EXTRACTED MATERIAL

-- ==== Sys2Proof/Decode.lean ====
section
/-! DEFINITION. The command decoder (30_encoding.md R80 to R83, R86) and, after it, the encoder (R87). Decoding
fills in the fields of format C and rejects reserved encodings by name; the operand ranges of R84 are
Instr.wellFormed, checked after it. -/

namespace Sys2Proof

/-- Bits 7:0, OP (R80). -/
def opField (v : Word) : Byte := v.extractLsb' 0 8

/-- Bits 15:8, operand A (R80). -/
def aField (v : Word) : Byte := v.extractLsb' 8 8

/-- Bits 23:16, operand B (R80). -/
def bField (v : Word) : Byte := v.extractLsb' 16 8

/-- Bits 31:24, Z, reserved (R80). -/
def zField (v : Word) : Byte := v.extractLsb' 24 8

/-- Why a word is not the encoding of a command. All of them raise ILLEGAL_CMD (R82, R83). -/
inductive DecodeError where
  /-- OP is 0x10 or more (R82). -/
  | reservedOpcode
  /-- Z is not 0 (R82). -/
  | reservedField
  /-- An operand field the opcode does not use is not 0 (R83). -/
  | unusedOperand
deriving DecidableEq, Repr

/-- A command that uses neither operand: A and B must be 0 (R83). -/
def usesNone (a b : Byte) (i : Instr) : Except DecodeError Instr :=
  if a = 0 ∧ b = 0 then .ok i else .error .unusedOperand

/-- A command that uses A alone: B must be 0 (R83). -/
def usesOnlyA (b : Byte) (i : Instr) : Except DecodeError Instr :=
  if b = 0 then .ok i else .error .unusedOperand

/-- The command a 32-bit word encodes: R82 first, then the opcode map with R83. -/
def decode (v : Word) : Except DecodeError Instr :=
  if zField v ≠ 0 then .error .reservedField else
  let a := aField v
  let b := bField v
  match (opField v).toNat with
  | 0x00 => usesNone a b .nop
  | 0x01 => usesOnlyA b (.sbox a)
  | 0x02 => usesOnlyA b (.invsbox a)
  | 0x03 => usesOnlyA b (.rcon a)
  | 0x04 => .ok (.gfmul a b)
  | 0x05 => usesNone a b .expand
  | 0x06 => usesNone a b .subbytes
  | 0x07 => usesNone a b .invsubbytes
  | 0x08 => usesNone a b .shiftrows
  | 0x09 => usesNone a b .invshiftrows
  | 0x0A => usesNone a b .mixcolumns
  | 0x0B => usesNone a b .invmixcolumns
  | 0x0C => usesOnlyA b (.addroundkey a)
  | 0x0D => usesNone a b .encrypt
  | 0x0E => usesNone a b .decrypt
  | 0x0F => usesNone a b .zeroize
  | _ => .error .reservedOpcode

/-- The word of bits w below nbits, with every bit from nbits on 0: every command is one 32-bit word (R86). -/
def tableWord (nbits w : Nat) : Word := BitVec.ofNat 32 (w % 2 ^ nbits)

/-- The command the decoder reads from an opcode-table word. -/
def decodeTableWord (nbits w : Nat) : Option Instr :=
  match decode (tableWord nbits w) with
  | .ok i => some i
  | .error _ => none

/-- The word with the given B, A and OP bytes and Z = 0 (R80, R87). -/
def commandWord (b a op : Byte) : Word := b.setWidth 32 <<< 16 ||| a.setWidth 32 <<< 8 ||| op.setWidth 32

/-- The assembled word of a command, absent operands 0 (R87). -/
def encode : Instr → Word
  | .nop => commandWord 0 0 0x00
  | .sbox x => commandWord 0 x 0x01
  | .invsbox y => commandWord 0 y 0x02
  | .rcon i => commandWord 0 i 0x03
  | .gfmul a b => commandWord b a 0x04
  | .expand => commandWord 0 0 0x05
  | .subbytes => commandWord 0 0 0x06
  | .invsubbytes => commandWord 0 0 0x07
  | .shiftrows => commandWord 0 0 0x08
  | .invshiftrows => commandWord 0 0 0x09
  | .mixcolumns => commandWord 0 0 0x0A
  | .invmixcolumns => commandWord 0 0 0x0B
  | .addroundkey r => commandWord 0 r 0x0C
  | .encrypt => commandWord 0 0 0x0D
  | .decrypt => commandWord 0 0 0x0E
  | .zeroize => commandWord 0 0 0x0F

end Sys2Proof
end

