/-- The access that arrives next is one of the host's, it passes only writes, and with HOST_ORDERED it is the first
(20_memory.md, R67 and R68; the model's choice of what may pass what: assumption log 5). -/
def Obligations.ArrivalOrder : Prop :=
  ∀ s : State,
    (s.host = [] ↔ s.nextAccess = none) ∧
    ∀ op rest, s.nextAccess = some (op, rest) →
      ∃ before after, s.host = before ++ op :: after ∧ rest = before ++ after ∧
        (∀ x ∈ before, x.isWrite = true) ∧ (Config.hostOrdered = true → before = [])

/-- While BUSY = 1, no access of the host but reset changes the data registers, BUSY, PEND or how many commands have
been accepted, so that none can change what the completion computes (20_memory.md, R66). -/
def Obligations.BusyProtectsCommand : Prop :=
  ∀ (s : State) (op : HostOp), s.busy = true → op ≠ .reset →
    (s.perform op).data = s.data ∧ (s.perform op).busy = true ∧ (s.perform op).pend = s.pend ∧
    (s.perform op).accepts = s.accepts ∧ (s.perform op).host = s.host

/-- KEY changes in a step only by a KEYj write accepted while BUSY = 0, by the completion of ZEROIZE, or by reset
(10_state.md, R22). -/
def Obligations.KeyChangesInThreeWays : Prop :=
  ∀ s t : State, step s = .next t → t.key ≠ s.key →
    (s.busy = false ∧ ∃ (j : Fin 4) (v : Word) (rest : List HostOp),
      s.HostMoves (.write .word (Claim.off 0x010 j) v) rest) ∨
    Claim.Completes s .zeroize ∨ ∃ rest, s.HostMoves .reset rest

/-- W changes in a step only by the completion of EXPAND, of ADDROUNDKEY, ENCRYPT or DECRYPT with KV = 0, or of
ZEROIZE, or by reset; so no host write reaches it (10_state.md, R24). -/
def Obligations.ScheduleChangesInFourWays : Prop :=
  ∀ s t : State, step s = .next t → t.w ≠ s.w →
    Claim.Completes s .expand ∨
    (s.kv = false ∧ (Claim.Completes s .encrypt ∨ Claim.Completes s .decrypt ∨
      ∃ r, Claim.Completes s (.addroundkey r))) ∨
    Claim.Completes s .zeroize ∨ ∃ rest, s.HostMoves .reset rest

/-- R25: RESULT changes in a step only by the completion of SBOX, INVSBOX, RCON or GFMUL, and by ZEROIZE and reset,
which clear it. -/
def Obligations.ResultChangesOnlyByItsCommands : Prop :=
  ∀ s t : State, step s = .next t →
    (t.result ≠ s.result →
      (∃ x, Claim.Completes s (.sbox x)) ∨ (∃ y, Claim.Completes s (.invsbox y)) ∨
      (∃ i, Claim.Completes s (.rcon i)) ∨ (∃ a b, Claim.Completes s (.gfmul a b)) ∨
      Claim.Completes s .zeroize ∨ ∃ rest, s.HostMoves .reset rest) ∧
    ((Claim.Completes s .zeroize ∨ ∃ rest, s.HostMoves .reset rest) → t.result = 0) ∧
    (∀ x, Claim.Completes s (.sbox x) → t.result = sboxRom x) ∧
    (∀ y, Claim.Completes s (.invsbox y) → t.result = invSboxRom y) ∧
    (∀ i, Claim.Completes s (.rcon i) → t.result = rconRom (Fin.ofNat 11 i.toNat)) ∧
    (∀ a b, Claim.Completes s (.gfmul a b) → t.result = gfmul a b)

/-- What sets KV and what clears it in a step, nothing else changing it, and the invariant KV = 1 => W = expand(KEY)
(10_state.md R26, whose invariant the spec marks as derived from R22, R131 and R132). -/
def Obligations.KeyValidFlag : Prop :=
  ∀ s t : State, step s = .next t →
    ((Claim.Completes s .expand ∨ Claim.Completes s .encrypt ∨ Claim.Completes s .decrypt ∨
      ∃ r, Claim.Completes s (.addroundkey r)) → t.kv = true) ∧
    (((∃ (j : Fin 4) (v : Word) (rest : List HostOp), s.busy = false ∧
        s.HostMoves (.write .word (Claim.off 0x010 j) v) rest) ∨
      Claim.Completes s .zeroize ∨ ∃ rest, s.HostMoves .reset rest) → t.kv = false) ∧
    (s.kv = false → t.kv = true →
      Claim.Completes s .expand ∨ Claim.Completes s .encrypt ∨ Claim.Completes s .decrypt ∨
      ∃ r, Claim.Completes s (.addroundkey r)) ∧
    (s.kv = true → t.kv = false →
      (∃ (j : Fin 4) (v : Word) (rest : List HostOp), s.busy = false ∧
        s.HostMoves (.write .word (Claim.off 0x010 j) v) rest) ∨
      Claim.Completes s .zeroize ∨ ∃ rest, s.HostMoves .reset rest) ∧
    (s.ScheduleValid → t.ScheduleValid)

/-- R27: BUSY is set in a step by a CMD write whose command is accepted, and by nothing else, and cleared by the
completion of the command and by reset, and by nothing else; while BUSY = 1 a command is in PEND. -/
def Obligations.BusyFlag : Prop :=
  ∀ s t : State, step s = .next t →
    (s.busy = false → t.busy = true →
      ∃ v rest i, s.HostMoves (.write .word 0x000 v) rest ∧ commandCheck v = .ok i ∧ t.pend = some (Pending.ofWord v)) ∧
    (s.busy = false → ∀ v rest i, s.HostMoves (.write .word 0x000 v) rest → commandCheck v = .ok i →
      t.busy = true ∧ t.pend = some (Pending.ofWord v)) ∧
    (s.busy = true → t.busy = false → s.engineMoves = true ∨ ∃ rest, s.HostMoves .reset rest) ∧
    (s.engineMoves = true ∨ (∃ rest, s.HostMoves .reset rest) → t.busy = false ∧ t.pend = none) ∧
    (s.BusyIffPending → t.BusyIffPending)

/-- Every run starts in a state that keeps the invariant, whatever the host's program (R213). -/
def Obligations.InvAtReset : Prop :=
  State.reset.Inv ∧ ∀ program : List HostOp, (State.start program).Inv

/-- The invariant holds after every step from a state in which it holds: KV = 1 => W = expand(KEY) (R26); BUSY = 1 if
and only if a command is pending (R28); the pending command passed the checks (R57); ERRCODE is 0 exactly while
ERR = 0, and no reserved code (R180). -/
def Obligations.StepKeepsInv : Prop :=
  ∀ s t : State, s.Inv → step s = .next t → t.Inv

/-- From every state that keeps the invariant the step answers a next state: no fault and no refusal is reachable
(60_exceptions.md, R181 and R183). -/
def Obligations.InvNeverStops : Prop :=
  ∀ s : State, s.Inv → ∃ t, step s = .next t

/-- Every accepted command completes, unless a reset comes first, and with the data that its completion gives in the
state it was accepted in, whatever accesses fall between and however long it takes (the fairness of 20_memory.md R66).
How many steps it takes rests on the model's count of accesses in place of LAT, and on its completion at once when the
host has nothing to do, which are the model's choice (assumption log 3). -/
def Obligations.AcceptedCommandCompletes : Prop :=
  ∀ (s : State) (i : Instr), s.busy = true → s.pendingCommand = .ok i → HostOp.reset ∉ s.host →
    ∃ (k : Nat) (t u : State),
      Sys2Proof.core.run k s = .next t ∧ exec i s = .next u ∧
      t.busy = false ∧ t.pend = none ∧ t.data = u.data
end

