/- ## Witnesses: for each statement with hypotheses, a case that meets them -/

/-- DecodeInvertsEncode, LegalCommandsComplete, ErrorsDoNotDisturb: the range ends are test_range_ends_well_formed. -/
theorem witness_encode_inverts_decode : decode 0x00835704 = .ok (.gfmul 0x57 0x83) := by decide
theorem witness_rcon_ends : 1 ≤ (1 : Byte).toNat ∧ (1 : Byte).toNat ≤ 9 ∧ 1 ≤ (9 : Byte).toNat ∧ (9 : Byte).toNat ≤ 9 := by
  decide
theorem witness_field_inverse : (0xFF : Byte) ≠ 0 := by decide
/-- ExpandRecurrence: w[0], w[3], w[4], w[5], w[40] and w[43] fall under one clause each, and the round constant of
w[4] and of w[40] exists. -/
theorem witness_expand_clauses : 0 < 4 ∧ 3 < 4 ∧ 4 % 4 = 0 ∧ 5 % 4 ≠ 0 ∧ 40 % 4 = 0 ∧ 43 % 4 ≠ 0 ∧ 43 < 44 := by decide
theorem witness_expand_rcon :
    exec (.rcon (BitVec.ofNat 8 (4 / 4))) State.reset = .next { State.reset with result := 0x01 } ∧
    exec (.rcon (BitVec.ofNat 8 (40 / 4))) State.reset = .next { State.reset with result := 0x36 } := ⟨rfl, rfl⟩
/-- ImplicitExpansion: each of the three commands, at r = 10, and both values of KV. -/
theorem witness_implicit_expansion :
    ((∃ r : Byte, r.toNat ≤ 10 ∧ Instr.addroundkey 10 = .addroundkey r)) ∧ State.reset.kv = false ∧
    ({ State.reset with kv := true } : State).kv = true := ⟨⟨10, by decide, rfl⟩, rfl, rfl⟩
theorem witness_schedule_valid : State.reset.ScheduleValid ∧ (10 : Byte).toNat ≤ 10 :=
  ⟨fun h => Bool.noConfusion h, by decide⟩
theorem witness_equal_column : ∀ r : Fin 4, (withSt 0x01010101 0 0 0).st[r.val + 4 * (0 : Fin 4).val] = 0x01 := by decide
/-- MixColumnsCommand and InvMixColumnsCommand: a column db 13 53 45 and its four bytes, in columns 0 and 3. -/
theorem witness_column_bytes : ∀ c : Fin 4, c = 0 ∨ c = 3 →
    (withSt 0xDB135345 0 0 0xDB135345).st[4 * c.val] = 0xDB ∧ (withSt 0xDB135345 0 0 0xDB135345).st[4 * c.val + 1] = 0x13 ∧
    (withSt 0xDB135345 0 0 0xDB135345).st[4 * c.val + 2] = 0x53 ∧
    (withSt 0xDB135345 0 0 0xDB135345).st[4 * c.val + 3] = 0x45 := by decide
/-- WindowAtBase: BASE is the address of offset 0. -/
theorem witness_window : Config.offset? Config.base = some 0 ∧ Config.base < Config.base + 4096 := by
  simp [Config.offset?]
/-- ReadsChangeNothing: a read of each width, and a poll. -/
theorem witness_reads : (∃ size off, HostOp.read .byte 0x008 = .read size off) ∧ HostOp.poll = .poll := ⟨⟨_, _, rfl⟩, rfl⟩
theorem witness_nop_completes : Claim.Completes (pending 0x00 0 0) .nop := ⟨by decide, by decide⟩
theorem witness_zeroize_reads : State.reset.busy = false ∧ (0x1AC : Offset) ≠ 0x004 := by decide
theorem witness_out_of_range : ((0 : Byte) = 0 ∨ 10 < (0 : Byte).toNat) ∧ 10 < (11 : Byte).toNat := by decide
/-- StepKeepsInv, InvNeverStops, ErrorsDoNotDisturb: the reset state keeps the invariant. -/
theorem witness_inv : State.reset.Inv where
  schedule := fun h => Bool.noConfusion h
  pending := by simp [State.BusyIffPending]
  legal := fun p h => by simp at h
  code := by simp [State.CodeLegal]
theorem witness_idle_step : step State.reset = .next State.reset := rfl
/-- FirstErrorIsSticky: a step that keeps ERR, one that clears it by STATUS and one by reset, and an engine step. -/
theorem witness_err_kept :
    nextIs (step { hostDoes (rd 0x000) with err := true, errcode := 1 }) (fun t => t.err) = true := by decide
theorem witness_err_cleared :
    nextIs (step { hostDoes (wr 0x004 4) with err := true, errcode := 1 }) (fun t => !t.err) = true ∧
    nextIs (step { hostDoes .reset with err := true, errcode := 1 }) (fun t => !t.err) = true := by decide
theorem witness_engine_moves : (pending 0x06 0 0).engineMoves = true := by decide
/-- ErrorsComeFromPortWrites: a step that sets ERR. -/
theorem witness_err_raised : nextIs (step (hostDoes (wr 0x000 0x10))) (fun t => t.err) = true := by decide
/-- RejectedAccesses: an offset at each end of each clause. -/
theorem witness_rejected :
    Size.half ≠ .word ∧ (0x001 : Offset).toNat % 4 ≠ 0 ∧ (0x030 ≤ (0x030 : Offset).toNat ∧ (0x0FF : Offset).toNat ≤ 0x0FF) ∧
    0x1B0 ≤ (0x1B0 : Offset).toNat ∧ 0x1B0 ≤ (0xFFF : Offset).toNat ∧ 0x100 ≤ (0x100 : Offset).toNat ∧
    (0x1AC : Offset).toNat ≤ 0x1AC := by decide
theorem witness_write_only : Claim.off 0x010 (0 : Fin 4) = 0x010 ∧ Claim.off 0x010 (3 : Fin 4) = 0x01C := by decide
/-- CmdWrite: a legal word, an illegal one and an out-of-range one (L2-9). -/
theorem witness_cmd_illegal : Claim.Illegal 0x00010001 := by simp [Claim.Illegal, Claim.op, Claim.a, Claim.b, Claim.z]
theorem witness_cmd_out_of_range : ¬Claim.Illegal 0x00000B03 ∧ Claim.OutOfRange 0x00000B03 := by
  simp [Claim.Illegal, Claim.OutOfRange, Claim.op, Claim.a, Claim.b, Claim.z]
theorem witness_cmd_legal : ¬Claim.Illegal 0x00000A0C ∧ ¬Claim.OutOfRange 0x00000A0C := by
  simp [Claim.Illegal, Claim.OutOfRange, Claim.op, Claim.a, Claim.b, Claim.z]
/-- CmdWrite, KeyWrite, StateWrite, DataReads, BusyProtectsCommand: a busy state and an idle one. -/
theorem witness_busy_idle : (pending 0x06 0 0).busy = true ∧ State.reset.busy = false ∧ rd 0x020 ≠ .reset := by decide
/-- DataReads: STATE0, STATE3, RESULT, RK0 and RK43. -/
theorem witness_data_reads :
    Claim.off 0x020 (0 : Fin 4) = 0x020 ∧ Claim.off 0x020 (3 : Fin 4) = 0x02C ∧ Claim.off 0x100 (0 : Fin 44) = 0x100 ∧
    Claim.off 0x100 (43 : Fin 44) = 0x1AC ∧ (∀ k : Fin 4, Claim.byte 0x09CF4F3C k = keyL1[4 * 3 + k.val]) := by decide
theorem witness_idle_reads : State.reset.busy = false ∧ State.reset.kv = false := by decide
/-- EngineStepRunsPending: the pending command decodes to a legal command. -/
theorem witness_pending_decodes :
    decode (Pending.word { op := 0x0C, a := 10, b := 0 }) = .ok (.addroundkey 10) ∧
    (pending 0x0C 10 0).pend = some { op := 0x0C, a := 10, b := 0 } ∧ (pending 0x0C 10 0).engineMoves = true := by decide
theorem witness_fetch_word :
    commandCheck (tableWord 32 0x0000000D) = .ok .encrypt ∧ commandCheck (tableWord 8 0x10) = .error .illegalCmd := by
  decide
/-- HostStepPerformsAccess and ArrivalOrder: an access arrives. -/
theorem witness_host_moves : (hostDoes (rd 0x004)).HostMoves (rd 0x004) [] := ⟨by decide, by decide⟩
/-- Each step that changes KEY, W, RESULT, KV or BUSY in the way a statement names. -/
theorem witness_key_changes :
    nextIs (step (hostDoes (wr 0x01C 1))) (fun t => decide (t.key ≠ State.reset.key)) = true ∧
    nextIs (step { pending 0x0F 0 0 with key := keyL1 }) (fun t => decide (t.key ≠ keyL1)) = true ∧
    nextIs (step { hostDoes .reset with key := keyL1 }) (fun t => decide (t.key ≠ keyL1)) = true := by decide
theorem witness_schedule_changes :
    nextIs (step (pending 0x05 0 0)) (fun t => decide (t.w ≠ State.reset.w)) = true ∧
    nextIs (step (pending 0x0C 0 0)) (fun t => decide (t.w ≠ State.reset.w)) = true := by decide +kernel
theorem witness_result_changes :
    resultIs (step (pending 0x01 0 0)) 0x63 = true ∧ resultIs (step (pending 0x02 0 0)) 0x52 = true ∧
    resultIs (step (pending 0x03 1 0)) 0x01 = true ∧ resultIs (step (pending 0x04 1 0xA5)) 0xA5 = true ∧
    resultIs (step { pending 0x0F 0 0 with result := 1 }) 0 = true ∧
    resultIs (step { hostDoes .reset with result := 1 }) 0 = true := by decide
theorem witness_completes :
    Claim.Completes (pending 0x01 0x53 0) (.sbox 0x53) ∧ Claim.Completes (pending 0x02 0xED 0) (.invsbox 0xED) ∧
    Claim.Completes (pending 0x03 10 0) (.rcon 10) ∧ Claim.Completes (pending 0x04 0x57 0x83) (.gfmul 0x57 0x83) ∧
    Claim.Completes (pending 0x05 0 0) .expand ∧ Claim.Completes (pending 0x0C 10 0) (.addroundkey 10) ∧
    Claim.Completes (pending 0x0D 0 0) .encrypt ∧ Claim.Completes (pending 0x0E 0 0) .decrypt ∧
    Claim.Completes (pending 0x0F 0 0) .zeroize :=
  ⟨⟨rfl, rfl⟩, ⟨rfl, rfl⟩, ⟨rfl, rfl⟩, ⟨rfl, rfl⟩, ⟨rfl, rfl⟩, ⟨rfl, rfl⟩, ⟨rfl, rfl⟩, ⟨rfl, rfl⟩, ⟨rfl, rfl⟩⟩
theorem witness_kv_changes :
    nextIs (step (pending 0x05 0 0)) (fun t => t.kv) = true ∧
    nextIs (step { hostDoes (wr 0x010 0) with kv := true }) (fun t => !t.kv) = true := by decide
theorem witness_busy_changes :
    nextIs (step (hostDoes (wr 0x000 0))) (fun t => t.busy) = true ∧
    nextIs (step (pending 0x00 0 0)) (fun t => !t.busy) = true := by decide
/-- AcceptedCommandCompletes: a command is pending and the host polls. -/
theorem witness_accepted_command :
    ({ pending 0x0D 0 0 with host := [.poll] } : State).busy = true ∧
    ({ pending 0x0D 0 0 with host := [.poll] } : State).pendingCommand = .ok .encrypt ∧
    HostOp.reset ∉ ({ pending 0x0D 0 0 with host := [.poll] } : State).host := by decide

YOUR ASSIGNMENT
From the records above, print exactly the lines that run from the line with "and RK43. -/" to the line with "theorem witness_idle_reads : State.reset.busy", inclusive.

SOLUTION TO THE EXERCISE
/-- DataReads: STATE0, STATE3, RESULT, RK0 and RK43. -/
theorem witness_data_reads :
    Claim.off 0x020 (0 : Fin 4) = 0x020 ∧ Claim.off 0x020 (3 : Fin 4) = 0x02C ∧ Claim.off 0x100 (0 : Fin 44) = 0x100 ∧
    Claim.off 0x100 (43 : Fin 44) = 0x1AC ∧ (∀ k : Fin 4, Claim.byte 0x09CF4F3C k = keyL1[4 * 3 + k.val]) := by decide
theorem witness_idle_reads : State.reset.busy = false ∧ State.reset.kv = false := by decide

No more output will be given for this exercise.